Be it an electric vehicle or an ICE (internal combustion engine = petrol/diesel/LPG) – cars do not like being left unattended for extended periods. Thankfully, EVs have fewer needs (or potential problem areas) than ICE vehicles if they do need to be laid-up during the enforced break we are all currently experiencing.
First-up, check your owner’s manual – that may give you the manufacturers recommended procedure for laying-up your EV.
For instance, Tesla recommend keeping the car plugged in, while Nissan recommends leaving a Leaf unplugged, so it can enter a “deep sleep” mode. On the other hand, Hyundai make no recommendations in their manuals.
So, if there is no guidance from the manufacturer, the following make a useful set of suggestions for maintaining your EV in the best of health until you can take it out for extended drives again.
* Make sure the main battery is not left completely empty or fully charged. Leaving the battery pack at either end of the charge for an extended period can ultimately damage the cells, lowering their capacity. Half charged is a good point, although anywhere between 1/3 and 2/3 (33% and 66%) is fine.
* Ensure the 12V lead-acid battery is in good health – for older EVs where the 12V battery may be nearing the end of its life, not receiving a charge when it is being driven or maintenance charged from the main battery may mean the onset of cold weather will bring on a failure that also shuts off the car computer, main battery management system etcetera. At best this will result in a visit from the auto battery replacement van when you start it up again, at worst a visit to the dealer on a tray truck to reinitialise the systems.
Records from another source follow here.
-- ==== Sys2Proof/Laws/Runs.lean ====
section
/-! SUPPORT. What a run's step keeps of `step`, and the one way weak fairness is used. -/

namespace Sys2Proof.Machine

/-- A step of `step` is a step of a run. -/
theorem Leads.of_step {s t : State} (h : step s = .next t) : Leads s t := ⟨t, h, rfl⟩

/-- The steps of a run of `n + 1` steps: `n` of them, and a last one. -/
theorem run_last (M : Host.Core) (n : Nat) : ∀ {s t : M.State}, M.run (n + 1) s = .next t →
    ∃ u, M.run n s = .next u ∧ M.step u = .next t := by
  induction n with
  | zero =>
    intro s t h
    cases hs : M.step s with
    | next v => exact ⟨s, rfl, by simpa [Host.Core.run, hs] using h⟩
    | fault r => simp [Host.Core.run, hs] at h
    | refused r => simp [Host.Core.run, hs] at h
  | succ n ih =>
    intro s t h
    rw [Host.Core.run.eq_2] at h
    cases hs : M.step s with
    | next v =>
      rw [hs] at h
      obtain ⟨u, hu, hl⟩ := ih h
      exact ⟨u, by rw [Host.Core.run.eq_2, hs]; exact hu, hl⟩
    | fault r => simp [hs] at h
    | refused r => simp [hs] at h

/-- Listing other turns is invisible to the invariant. -/
theorem Inv.setTurns {s : State} (h : Inv s) (ts : List Turn) : Inv { s with turns := ts } where
  busy_bus := h.busy_bus
  bus_states := h.bus_states
  cycle_states := h.cycle_states
  ack_states := h.ack_states
  wait_states := h.wait_states
  poll_states := h.poll_states
  slot_states := h.slot_states
  term_states := h.term_states
  count_states := h.count_states
  closed_count := h.closed_count
  flight := h.flight
  shutdown_boundary := h.shutdown_boundary
  slot_finite := h.slot_finite
  tx_wf := h.tx_wf
  rx_wf := h.rx_wf

/-- What every step keeps, every step of a run keeps. -/
theorem Leads.inv {s t : State} (keeps : ∀ v, step s = .next v → Inv v) (h : Leads s t) : Inv t := by
  obtain ⟨v, hv, ht⟩ := h
  rw [ht]
  exact (keeps v hv).setTurns _

/-- Where taking the step disables it, weak fairness says that it does not stay enabled. -/
theorem WeaklyFair.disabled {enabled taken : State → Prop} {r : Nat → State} (fair : WeaklyFair enabled taken r)
    (disables : ∀ m, taken (r m) → ¬ enabled (r (m + 1))) (n : Nat) : ∃ m, n ≤ m ∧ ¬ enabled (r m) := by
  by_contra hno
  have all : ∀ m, n ≤ m → enabled (r m) := fun m hm => by
    by_contra hm'
    exact hno ⟨m, hm, hm'⟩
  obtain ⟨m, hm, ht⟩ := fair n all
  exact disables m ht (all (m + 1) (by omega))

end Sys2Proof.Machine
end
(By the way: auto 12V battery sellers LOVE the start of the cooler months: the first cold day of autumn, 12V lead-acid battery sales spike massively!) Depending on the EV, a low 12V battery may also cause a drain on the main battery pack as it desperately tries to maintain a dying 12V battery.
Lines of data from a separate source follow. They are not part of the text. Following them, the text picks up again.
/-- A probe that is not confirmed is counted, and its delay leads to the next boundary. -/
theorem AtProbe.round {x : XferOutcome} {ts : List Turn} (h : AtProbe s)
    (hturns : s.turns = .issue :: .complete x :: .probeDelay :: ts) (hconf : ¬ Claims.Confirms x) :
    ∃ s1 s2 s3, step s = .next s1 ∧ step s1 = .next s2 ∧ step s2 = .next s3 ∧ s1.linkState = .handshaking ∧
      s2.linkState = .handshaking ∧ AtProbe s3 ∧ s3.turns = ts ∧ s3.probeFails = s.probeFails + 1 ∧ s3.cfg = s.cfg := by
  have hcomplete := step_completePing s x (.probeDelay :: ts)
  rw [completePing_of_not_confirms (s := probed x (.probeDelay :: ts) s) hconf] at hcomplete
  have hdelay := step_listed (s := completePing.probeFailed (deliver (probed x (.probeDelay :: ts) s))) rfl
  exact ⟨_, _, _, h.issue hturns, hcomplete, hdelay, h.link, h.link, ⟨h.link, h.bus, rfl, rfl, h.term⟩, rfl, rfl, rfl⟩

/-- A probe that is confirmed enters Ready, where the ACK is the first frame. -/
theorem AtProbe.confirm {o : XferOutcome} {ts : List Turn} (h : AtProbe s)
    (hturns : s.turns = .issue :: .complete o :: .issue :: ts) (hconf : Claims.Confirms o) :
    ∃ s1 t u, step s = .next s1 ∧ step s1 = .next t ∧ step t = .next u ∧ s1.linkState = .handshaking ∧
      t.linkState = .ready ∧ t.ackPending = true ∧ t.probeFails = s.probeFails ∧ u.busy = true ∧
      ∀ a, u.tx.read a = [s.cfg.opAck].getD a 0x00 := by
  have hcomplete := step_completePing s o (.issue :: ts)
  rw [completePing_of_confirms (s := probed o (.issue :: ts) s) hconf] at hcomplete
  have hack := step_issue (s := { deliver (probed o (.issue :: ts) s) with linkState := .ready, ackPending := true }) rfl rfl
    h.bus (select_ack rfl h.term rfl) nofun
  exact ⟨_, _, _, h.issue hturns, hcomplete, hack, h.link, rfl, rfl, rfl, rfl,
    (sends_sendFrame (n := 15) (encodePoll_bytes s.cfg.opAck) s).2⟩

/-- After `n` unconfirmed probes and a confirmed one, all of them in Handshaking, the session is in Ready and sends the ACK. -/
def ReachesReady (n : Nat) (s : State) : Prop :=
  (∀ j v, j < 3 * n + 2 → Host.Core.run Sys2Proof.core j s = .next v → v.linkState = .handshaking) ∧
  ∃ t u, Host.Core.run Sys2Proof.core (3 * n + 2) s = .next t ∧ t.linkState = .ready ∧ t.ackPending = true ∧
    t.probeFails = s.probeFails + BitVec.ofNat 32 n ∧ step t = .next u ∧ u.busy = true ∧
    ∀ a, u.tx.read a = [s.cfg.opAck].getD a 0x00

theorem AtProbe.reachesReady_zero {o : XferOutcome} {ts : List Turn} (h : AtProbe s)
    (hturns : s.turns = .issue :: .complete o :: .issue :: ts) (hconf : Claims.Confirms o) : ReachesReady 0 s := by
  obtain ⟨s1, t, u, hstep1, hstep2, hstep3, hlink1, hlink, hack, hfails, hbusy, htx⟩ := h.confirm hturns hconf
  have hrun1 := run_succ_of_step hstep1
  refine ⟨fun j v hj hrun => ?_, t, u, (hrun1 1).trans (run_succ_of_step hstep2 0), hlink, hack, by simp [hfails],
    hstep3, hbusy, htx⟩
  match j with
  | 0 =>
    cases hrun
    exact h.link
  | 1 =>
    cases (hrun1 0).symm.trans hrun
    exact hlink1

theorem AtProbe.reachesReady_succ {x : XferOutcome} {ts : List Turn} {n : Nat} (h : AtProbe s)
    (hturns : s.turns = .issue :: .complete x :: .probeDelay :: ts) (hconf : ¬ Claims.Confirms x)
    (hrest : ∀ v, AtProbe v → v.turns = ts → ReachesReady n v) : ReachesReady (n + 1) s := by
  obtain ⟨s1, s2, s3, hstep1, hstep2, hstep3, hlink1, hlink2, hat, hturns3, hfails, hcfg⟩ := h.round hturns hconf
  obtain ⟨hbefore, t, u, hrun, hlink, hack, hcount, hnext, hbusy, htx⟩ := hrest s3 hat hturns3
  have hskip : ∀ m, Host.Core.run Sys2Proof.core (m + 3) s = Host.Core.run Sys2Proof.core m s3 := fun m =>
    (run_succ_of_step hstep1 (m + 2)).trans
      ((run_succ_of_step hstep2 (m + 1)).trans (run_succ_of_step hstep3 m))
  refine ⟨fun j v hj hv => ?_, t, u, (hskip (3 * n + 2)).trans hrun, hlink, hack, ?_, hnext, hbusy, hcfg ▸ htx⟩
  · match j with
    | 0 =>
      cases hv
      exact h.link
    | 1 =>
      cases (run_succ_of_step hstep1 0).symm.trans hv
      exact hlink1
    | 2 =>
      cases ((run_succ_of_step hstep1 1).trans (run_succ_of_step hstep2 0)).symm.trans hv
      exact hlink2
    | j + 3 => exact hbefore j v (by omega) ((hskip j).symm.trans hv)
  · rw [hcount, hfails, Nat.add_comm n 1, BitVec.ofNat_add, BitVec.add_assoc]
    rfl

/-- Settles O50, by induction on the outcomes that do not confirm. -/
theorem handshakeReachesReadyOnTheConfirmingReply : Obligations.HandshakeReachesReadyOnTheConfirmingReply := by
  intro s os o ts hos ho hlink hbus hbusy hwait hterm hturns
  have hat : AtProbe s := ⟨hlink, hbus, hbusy, hwait, hterm⟩
  clear hlink hbus hbusy hwait hterm
  show ReachesReady os.length s
  induction os generalizing s with
  | nil => exact hat.reachesReady_zero hturns ho
  | cons x os ih =>
    obtain ⟨hx, hxs⟩ := List.forall_mem_cons.1 hos
    exact hat.reachesReady_succ hturns hx fun v hv hvturns => ih v hxs hvturns hv

end Sys2Proof.Machine
end

section
/-! SUPPORT. 44_shutdown.md R304 and 70_reset_and_hazards.md R371: how `shutdown_count` moves, and the two SHUTDOWN exchanges
that close a session. -/

namespace Sys2Proof.Machine

variable {s t : State}

/-! ## The count, turn by turn -/

/-- From `s` to `t` the count follows the SHUTDOWN frames sent. -/
def CountFollows (s t : State) : Prop :=
  (Claims.SendsShutdown s t ∧ t.shutdownCount.val = s.shutdownCount.val + 1) ∨
    (¬ Claims.SendsShutdown s t ∧ t.shutdownCount = s.shutdownCount)

/-- A turn after which nothing is in flight sends no frame. -/
theorem CountFollows.of_not_busy (hbusy : t.busy = false) (hcount : t.shutdownCount = s.shutdownCount) : CountFollows s t :=
  .inr ⟨fun ⟨_, hsent, _⟩ => Bool.false_ne_true (hbusy.symm.trans hsent), hcount⟩

/-- Nor does one that leaves `busy` as it is. -/
theorem CountFollows.of_same (hbusy : t.busy = s.busy) (hcount : t.shutdownCount = s.shutdownCount) : CountFollows s t :=
  .inr ⟨fun ⟨hidle, hsent, _⟩ => Bool.false_ne_true (hidle.symm.trans (hbusy.symm.trans hsent)), hcount⟩

theorem Inv.count_eq_zero (hs : Inv s) (hlink : s.linkState = .handshaking ∨ s.linkState = .ready) : s.shutdownCount = 0 := by
  have hrow := hs.linkRow
  rcases hlink with hlink | hlink <;> simp only [LinkRow, hlink] at hrow
  · obtain ⟨-, -, -, -, hcount⟩ := hrow
    exact hcount
  · obtain ⟨-, -, -, hcount⟩ := hrow
    exact hcount

theorem sendsShutdown_issue_iff (a : Action) (hbusy : s.busy = false) :
    Claims.SendsShutdown s (sendFrame (a.frame s) (a.prepare s)) ↔ a.instr s = .shutdown := by
  have hsent := txInstr_issued a s
  have hop : (sendFrame (a.frame s) (a.prepare s)).cfg.opShutdown = s.cfg.opShutdown := by rw [sendFrame_cfg, a.prepare_cfg]
  constructor
  · rintro ⟨-, -, htx⟩
    exact Except.ok.inj (hsent.symm.trans (txInstr_of_shutdown (htx.trans hop.symm)))
  · intro hi
    rw [hi] at hsent
    exact ⟨hbusy, rfl, (opcode_of_txInstr_shutdown hsent).trans hop⟩

/-- PREEMPT counts its frame from 0, the issue in ShuttingDown from 1, and no other issue counts. -/
theorem Inv.countFollows_issue {a : Action} (hs : Inv s) (hbusy : s.busy = false) (hsel : select s = some a) :
    CountFollows s (sendFrame (a.frame s) (a.prepare s)) := by
  have hok := select_ok hsel
  rw [CountFollows, sendsShutdown_issue_iff a hbusy]
  cases a with
  | preempt => exact .inl ⟨rfl, by rw [hs.count_eq_zero hok.1]; rfl⟩
  | shutdown =>
    obtain ⟨hlink, -⟩ := hok
    have hone := hs.shutdown_boundary hlink hbusy
    exact .inl ⟨rfl, by rw [sendFrame_shutdownCount, Action.prepare, hone]; rfl⟩
  | sensor k => exact .inr ⟨by cases k <;> exact Instr.noConfusion, rfl⟩
  | ping | ack | velocity | startCycle => exact .inr ⟨Instr.noConfusion, rfl⟩

theorem HostEffect.shutdownCount (h : HostEffect s t) : t.shutdownCount = s.shutdownCount := by
  cases h <;> rfl

theorem runTurn_countFollows {u : Turn} (hs : Inv s) (hreset : Claims.notReset u) (h : runTurn u s = .next t) :
    CountFollows s t := by
  rcases runTurn_next h with ⟨rfl, ⟨-, rfl⟩ | ⟨i, hframe, hi⟩⟩ | ⟨w, -, hw⟩ | ⟨o, -, ⟨-, rfl⟩ | ⟨i, hbusy, htx, hi⟩⟩ |
    ⟨-, rfl⟩ | ⟨-, rfl⟩ | ⟨p, -, rfl, -⟩
  · exact .of_same rfl rfl
  · obtain ⟨hbusy, -⟩ := selectedFrame_eq_some.1 hframe
    obtain ⟨a, hsel, -, rfl⟩ := exec_issue_next hframe hi
    exact hs.countFollows_issue hbusy hsel
  · obtain ⟨v, hv, heffect⟩ := exec_decodeHost_effect w s
    cases hv.symm.trans hw
    exact .of_same (exec_sameExchange_of_not_frame (isFrame_decodeHost w) hw).busy heffect.shutdownCount
  · exact .of_same rfl rfl
  · cases (exec_inFlight (s := { s with outcome := o }) hbusy htx).symm.trans hi
    have hkept := keptByCompletion i { s with outcome := o }
    exact .of_not_busy hkept.busy hkept.shutdownCount
  · exact .of_same rfl rfl
  · exact .of_same rfl rfl
  · exact absurd rfl (hreset p)

theorem step_countFollows (hs : Inv s) (hreset : Claims.notReset (nextTurn s)) (h : step s = .next t) : CountFollows s t := by
  have hcount := runTurn_countFollows hs.takeTurn hreset h
  rwa [CountFollows, Claims.SendsShutdown, takeTurn_busy, takeTurn_cfg, takeTurn_shutdownCount] at hcount

/-- A session leaves ShuttingDown for Closed alone, at the completion of the second frame. -/
theorem step_leaves_shuttingDown (hs : Inv s) (hreset : Claims.notReset (nextTurn s)) (h : step s = .next t)
    (hfrom : s.linkState = .shuttingDown) (hto : t.linkState ≠ .shuttingDown) : t.linkState = .closed ∧ t.shutdownCount = 2 := by
  rcases linkStateTransitions s t hs h hreset with hlink | ⟨hlink, -⟩ | ⟨hlink, -⟩ | ⟨hlink, -⟩ | ⟨-, hlink, -⟩ |
    ⟨-, hlink, hbusy, -, hcount, -⟩
  · exact absurd (hlink.trans hfrom) hto
  · cases hlink.symm.trans hfrom
  · cases hlink.symm.trans hfrom
  · cases hlink.symm.trans hfrom
  · exact absurd hlink hto
  · refine ⟨hlink, ?_⟩
    rcases step_countFollows hs hreset h with ⟨⟨hidle, -⟩, -⟩ | ⟨-, hkept⟩
    · exact absurd (hidle.symm.trans hbusy) Bool.false_ne_true
    · exact hkept.trans hcount

/-! ## The two exchanges -/

/-- A session shutting down under the configuration `c`, with `n` frames counted. -/
structure Ending (c : Config) (n : Fin 3) (s : State) : Prop where
  cfg : s.cfg = c
  link : s.linkState = .shuttingDown
  bus : s.busOpen = true
  count : s.shutdownCount = n

/-- With its frame in flight. -/
structure EndingFrame (c : Config) (n : Fin 3) (s : State) : Prop extends Ending c n s where
  busy : s.busy = true
  tx : s.tx = Memory.ofFrame (encodeShutdown c)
* Turn off any timed functions that can drain the battery – like pre-warming or cooling, automatic map updates etcetera.
* If the vehicle is to be laid up for a month or more – the tyres can develop flat-spots. Either move every few weeks a short distance to sit on a different part of the tyre, or sit the car up on stands with the weight off the tyres.
* If the car is left outside – check all the drain holes are clear to begin with (the owner’s manual will tell you where they are) and regularly check then to ensure they remain clear. This is especially important as we move into autumn with some trees beginning to drop their leaves.
Ultimately, the best advice for a laid-up EV is, if possible, take it for a short run every couple of weeks.
That way you will remember to check for any leaves at the bottom of the windscreen and around the boot/hatch lip, avoid flat spots on the tyres, prevent rust building-up on the brake discs and you can check the charge levels of both the main and 12V batteries through the vehicle data screens to see if either need charging.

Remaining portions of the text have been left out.